# BananaTracker - Multi-Object Tracking with SAM2.1 Segmentation

This notebook demonstrates how to use BananaTracker for multi-object tracking with:
- **YOLOv8** detection
- **ByteTrack-based** tracking
- **SAM2.1** mask generation and temporal propagation

## Cell 1: Install Dependencies

In [None]:
# Install required packages
!pip install ultralytics opencv-python-headless tqdm
!pip install lap cython_bbox  # For ByteTrack tracker core

# SAM2.1 dependencies
!pip install hydra-core omegaconf

## Cell 2: Clone Repositories and Install

In [None]:
# Clone the BananaTracker repository
!git clone https://github.com/USER/bananatracker.git
%cd bananatracker

# Install in development mode
!pip install -e .

# Clone SAM2.1 real-time repository
%cd ..
!git clone https://github.com/USER/segment-anything-2-real-time.git
%cd segment-anything-2-real-time

# Download SAM2.1 checkpoints
%cd checkpoints
!bash download_ckpts.sh
%cd ../..

## Cell 3: Configuration

Configure the tracker with your model weights and SAM2.1 settings.

### SAM2.1 Model Options:
| Model | Checkpoint | Config | Quality | Speed |
|-------|------------|--------|---------|-------|
| Large (Recommended) | `sam2.1_hiera_large.pt` | `sam2.1_hiera_l.yaml` | Best | Slower |
| Base+ | `sam2.1_hiera_base_plus.pt` | `sam2.1_hiera_b+.yaml` | Good | Medium |
| Small | `sam2.1_hiera_small.pt` | `sam2.1_hiera_s.yaml` | Fair | Fast |
| Tiny | `sam2.1_hiera_tiny.pt` | `sam2.1_hiera_t.yaml` | Basic | Fastest |

In [None]:
from bananatracker import BananaTrackerConfig

# =============================================================================
# SAM2.1 MODEL CONFIGURATION - Modify these to change the segmentation model
# =============================================================================
SAM2_CHECKPOINT = "checkpoints/sam2.1_hiera_large.pt"  # Path to SAM2.1 checkpoint
SAM2_CONFIG = "configs/sam2.1/sam2.1_hiera_l.yaml"     # Path to SAM2.1 config
SAM2_REPO_PATH = "/content/segment-anything-2-real-time"  # Path to SAM2.1 repo

# =============================================================================
# TRACKER CONFIGURATION
# =============================================================================
config = BananaTrackerConfig(
    # Detection
    yolo_weights="/content/HockeyAI_model_weight.pt",  # Update with your model path
    class_names=["Center Ice", "Faceoff", "Goalpost", "Goaltender", "Player", "Puck", "Referee"],
    track_classes=[3, 4, 5, 6],  # Goaltender, Player, Puck, Referee
    special_classes=[5],          # Puck - max-conf only
    detection_conf_thresh=0.5,    # General confidence threshold
    detection_iou_thresh=0.7,     # IoU threshold for YOLO NMS

    # Post-processing: Centroid-based deduplication
    centroid_dedup_enabled=True,     # Remove duplicate boxes for same player
    centroid_dedup_max_distance=36,  # Max pixel distance to consider duplicates

    # Tracker
    track_thresh=0.6,
    track_buffer=30,
    cmc_method="orb",  # Options: "orb", "ecc", "sift", "sparseOptFlow", "none"

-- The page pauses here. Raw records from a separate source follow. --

-- ==== Sys2Proof/Syntax.lean ====
section
/-!
DEFINITION. The abstract form of every row of the opcode table: one constructor of `Instr` per row.
An instruction row carries the fields of its words (04/R56-R68) as a `Form`; a row that is a step of another agent
(a place, a home, the Sluice, the Flume, the host: file 95) carries the arguments of the step beyond the one object that
moves.
-/

namespace Sys2Proof

/-- LEN, bits 1:0 of the first word (04/R56). -/
inductive Len where
  | base | ext | lit | extLit
deriving DecidableEq, Repr

/-- The next-address selector NX with its operands (04/R67). A target is the signed byte offset from the instruction's
own address (04/R62); the targets of a condition block are signed word offsets (04/R63). -/
inductive Nx where
  | seq
  | loop
  | jump (off : Word)
  | cond (neg : Bool) (cp : BitVec 3) (target join : BitVec 30)
  | call (off : Word)
  | ret
  | exit
  | yield
deriving DecidableEq, Repr

/-- A governing predicate: PNEG and PN of an instruction whose PEN is 1 (04/R60). -/
structure Pred where
  neg : Bool
  pn  : BitVec 3
deriving DecidableEq, Repr

/-- The fields of one instruction. `d`, `a`, `b`, `c` are full specifiers or indexes (04/R64, R66; the short specifiers
of R58 and R59 are expanded). `imm` is the immediate operand I that 04/R62 places, 0 where it places none; `imm2` is the
IMM22 that LEN 11 carries beside a literal operand, 0 elsewhere. -/
structure Form where
  len   : Len
  nx    : Nx
  pred  : Option Pred
  fn    : BitVec 6
  d     : BitVec 8
  a     : BitVec 8
  b     : BitVec 8
  c     : BitVec 8
  ty    : BitVec 6
  ord   : BitVec 2
  scope : BitVec 3
  kc    : BitVec 4
  plc   : BitVec 3
  imm   : Word
  imm2  : BitVec 22
deriving DecidableEq, Repr

/-- What a request asks of its home (17/R269, 18/R274). -/
inductive HomeOp where
  | read (n : Nat)
  /-- The bytes at some offsets, in order: of a vector those of its active lanes (06/R108). -/
  | gather (offs : List Nat)
  /-- Runs of bytes by offset. -/
  | write (runs : List (Nat × List Byte))
  /-- One atomic per entry, in order: offset, operand, compared value. -/
  | atoms (fn : Nat) (ty : Ty) (ops : List (Nat × Word × Word))
  | xsum (wide : Bool) (xs : List Word)
  | xrd (wide clear : Bool)
deriving DecidableEq, Repr

/-- A request of a party outside this module's own groups, arriving at its home: source module, source partition,
source group, sequence number (17/R269), module-local address. -/
structure HomeReq where
  module : Nat
  part   : Nat
  group  : Nat
  seq    : Nat
  op     : HomeOp
  la     : Nat
deriving DecidableEq, Repr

    # SAM2.1 Mask Propagation
    sam2_enabled=True,                    # Enable mask generation with SAM2.1
    sam2_checkpoint=SAM2_CHECKPOINT,      # SAM2.1 model checkpoint
    sam2_config=SAM2_CONFIG,              # SAM2.1 config yaml
    sam2_repo_path=SAM2_REPO_PATH,        # Path to segment-anything-2-real-time repo
    mask_start_frame=1,                   # Frame to start mask creation (1-indexed)
    mask_overlap_threshold=0.6,           # Skip mask creation for heavily overlapping bboxes
    mask_alpha=0.4,                       # Mask overlay transparency for visualization

    # Visualization
    class_colors={
        "Goaltender": (255, 165, 0),   # Orange
        "Player": (255, 0, 0),          # Blue (BGR)
        "Puck": (0, 255, 0),            # Green
        "Referee": (0, 0, 255),         # Red
    },
    show_track_id=True,
    line_thickness=2,

    # Output
    output_video_path="/content/output_tracked.mp4",
    output_txt_path="/content/results.txt",
    device="cuda:0",
)

print("Configuration created!")
print(f"\nDetection:")
print(f"  - Confidence threshold: {config.detection_conf_thresh}")
print(f"  - IoU threshold: {config.detection_iou_thresh}")
print(f"  - Tracking classes: {config.track_classes}")
print(f"  - Special classes (max-conf only): {config.special_classes}")
print(f"\nSAM2.1 Mask Propagation:")
print(f"  - Enabled: {config.sam2_enabled}")
print(f"  - Checkpoint: {config.sam2_checkpoint}")
print(f"  - Config: {config.sam2_config}")
print(f"  - Mask alpha: {config.mask_alpha}")

## Cell 4: Load Model and Setup Pipeline

In [None]:
from bananatracker import BananaTrackerPipeline

# Initialize the pipeline
pipeline = BananaTrackerPipeline(config)

print("Pipeline initialized!")
print(f"Detector: YOLOv8")
print(f"Tracker: BananaTracker (ByteTrack-based)")
print(f"Mask Manager: SAM2.1 Camera Predictor")
print(f"CMC Method: {config.cmc_method}")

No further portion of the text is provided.